/-- Firmware update by the mailbox (R471, R538-R540, R543, R549): FW_BEGIN takes blocks or fails, and is refused while another path's update is
in progress; FW_DATA takes the next bytes in order, another block where one fails, and drops the staging otherwise; FW_COMMIT verifies a whole
image and names it, or drops it, BAD_VERSION apart from the rest; FW_ABORT drops the mailbox's own staging; FW_ACTIVATE restarts the Nose into
the image. -/
def Sys2Proof.Machine.claimFirmware : Prop :=
  ∀ (s : State) (arg req : Nat),
    let data := readBytes s.nose.window 0 req
    (mbHolds s 0x50 arg req = true →
      (otherPath s 1 = true → exec .fwBegin s = .next (mbGives s 0x50 arg req 0x0C0A [])) ∧
      (otherPath s 1 = false → beginUpdate (dropStaging s) 1 arg = none →
        exec .fwBegin s = .next (mbResult (updateStep (dropStaging s) 0x50 0x0C0B) 0x0C0B [])) ∧
      (∀ t, otherPath s 1 = false → beginUpdate (dropStaging s) 1 arg = some t →
        exec .fwBegin s = .next (mbResult (updateStep t 0x50 0) 0 []))) ∧
    (mbHolds s 0x51 arg req = true → ∀ failed,
      (s.nose.update = none ∨ (∃ u, s.nose.update = some u ∧ u.path ≠ 1) →
        exec (.fwData failed) s = .next (mbResult (updateStep s 0x51 0x0C07) 0x0C07 [])) ∧
      (∀ u, s.nose.update = some u → u.path = 1 →
        (arg ≠ u.done → exec (.fwData failed) s = .next (mbResult (updateStep { s with nose := { s.nose with update := none } } 0x51 0x0C07) 0x0C07 [])) ∧
        (arg = u.done → failed = false ∨ u.blocks = [] → exec (.fwData failed) s = .next (mbResult (updateStep { s with nose := { s.nose with
          update := some { u with done := arg + data.length, bytes := writeBytes u.bytes arg data } } } 0x51 0) 0 [])) ∧
        (arg = u.done → failed = true → u.blocks ≠ [] →
          let b := nth u.blocks (imageBlocks u.done - 1)
          let v := retireBlock s.vial b
          let t := anchorWrite { s with vial := v }
          let other := (unnamedBlocks v).find? (fun c => !u.blocks.contains c)
          (∀ c, other = some c → exec (.fwData failed) s = .next (mbResult (updateStep { t with nose := { t.nose with
            update := some { u with blocks := u.blocks.map (fun x => if x = b then c else x), done := arg + data.length, bytes := writeBytes u.bytes arg data } } }
            0x51 0) 0 [])) ∧
          (other = none → exec (.fwData failed) s = .next (mbResult (updateStep { s with nose := { s.nose with update := none } } 0x51 0x0C0B) 0x0C0B []))))) ∧
    (mbHolds s 0x52 arg req = true → ∀ verdict r,
      let t := vialRead s r 1 0
      let bad := fun (x : State) => Host.Outcome.next (mbResult (updateStep x 0x52 0x0C07) 0x0C07 [])
      (s.nose.update = none → exec (.fwCommit verdict r) s = bad s) ∧
      (s.nose.update ≠ none → t.nose.update = none → exec (.fwCommit verdict r) s = bad t) ∧
      (∀ u, s.nose.update ≠ none → t.nose.update = some u →
        (u.path ≠ 1 ∨ u.done ≠ u.len → exec (.fwCommit verdict r) s = bad t) ∧
        (u.path = 1 → u.done = u.len →
          (stagedVerdict t u verdict = 0 → exec (.fwCommit verdict r) s = .next (mbResult (updateStep (switchImage t u) 0x52 0) 0 [])) ∧
          (stagedVerdict t u verdict = 5 →
            exec (.fwCommit verdict r) s = .next (mbResult (updateStep (noseErr (dropStaging t) 0x0C0E 5) 0x52 0x0C09) 0x0C09 [])) ∧
          (∀ c, stagedVerdict t u verdict = c → c ≠ 0 → c ≠ 5 →
            exec (.fwCommit verdict r) s = .next (mbResult (updateStep (noseErr (dropStaging t) 0x0C0E c) 0x52 0x0C08) 0x0C08 []))))) ∧
    (mbHolds s 0x53 arg req = true →
      (otherPath s 1 = false → exec .fwAbort s = .next (mbResult { s with nose := { s.nose with update := none } } 0 [])) ∧
      (otherPath s 1 = true → exec .fwAbort s = .next (mbGives s 0x53 arg req 0 []))) ∧
    (mbHolds s 0x54 arg req = true →
      (s.nose.mode = 1 ∨ s.nose.mode = 2 →
        exec .fwActivate s = .next { s with nose := { s.nose with mode := 3, restarting := some (0, true, s.accord.master), update := none } }) ∧
      (s.nose.mode ≠ 1 → s.nose.mode ≠ 2 → exec .fwActivate s = .next s))

/-- A commit's switch: the map names the new image's blocks and the old one's await their erase, in one write of ANCHOR; STAGED is the version;
the image's condition of R549 that fails first is found in Table 24-3's order (R539, R549; log entry 24 for conditions 2 to 4). -/
def Sys2Proof.Machine.claimImageChecks : Prop :=
  ∀ (s : State) (u : Update) (verdict : Nat),
    let i := stagedImage u
    let form := readLe u.bytes 0 4 = 0x5A465750 ∧ 32768 + readLe u.bytes 64 4 ≤ i.len ∧ i.len ≤ 96 * mib
    (¬ form → stagedVerdict s u verdict = 1) ∧
    (form → 2 ≤ verdict → verdict ≤ 4 → stagedVerdict s u verdict = verdict) ∧
    (form → ¬ (2 ≤ verdict ∧ verdict ≤ 4) → stagedVerdict s u verdict = if i.version < minVersion s then 5 else 0) ∧
    (switchImage s u).nose.update = none ∧ (switchImage s u).nose.staged = BitVec.ofNat 32 i.version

### Description of the task
All lines of the material that contain the word "mailbox" should be listed.

### Answer area
/-- Firmware update by the mailbox (R471, R538-R540, R543, R549): FW_BEGIN takes blocks or fails, and is refused while another path's update is
image and names it, or drops it, BAD_VERSION apart from the rest; FW_ABORT drops the mailbox's own staging; FW_ACTIVATE restarts the Nose into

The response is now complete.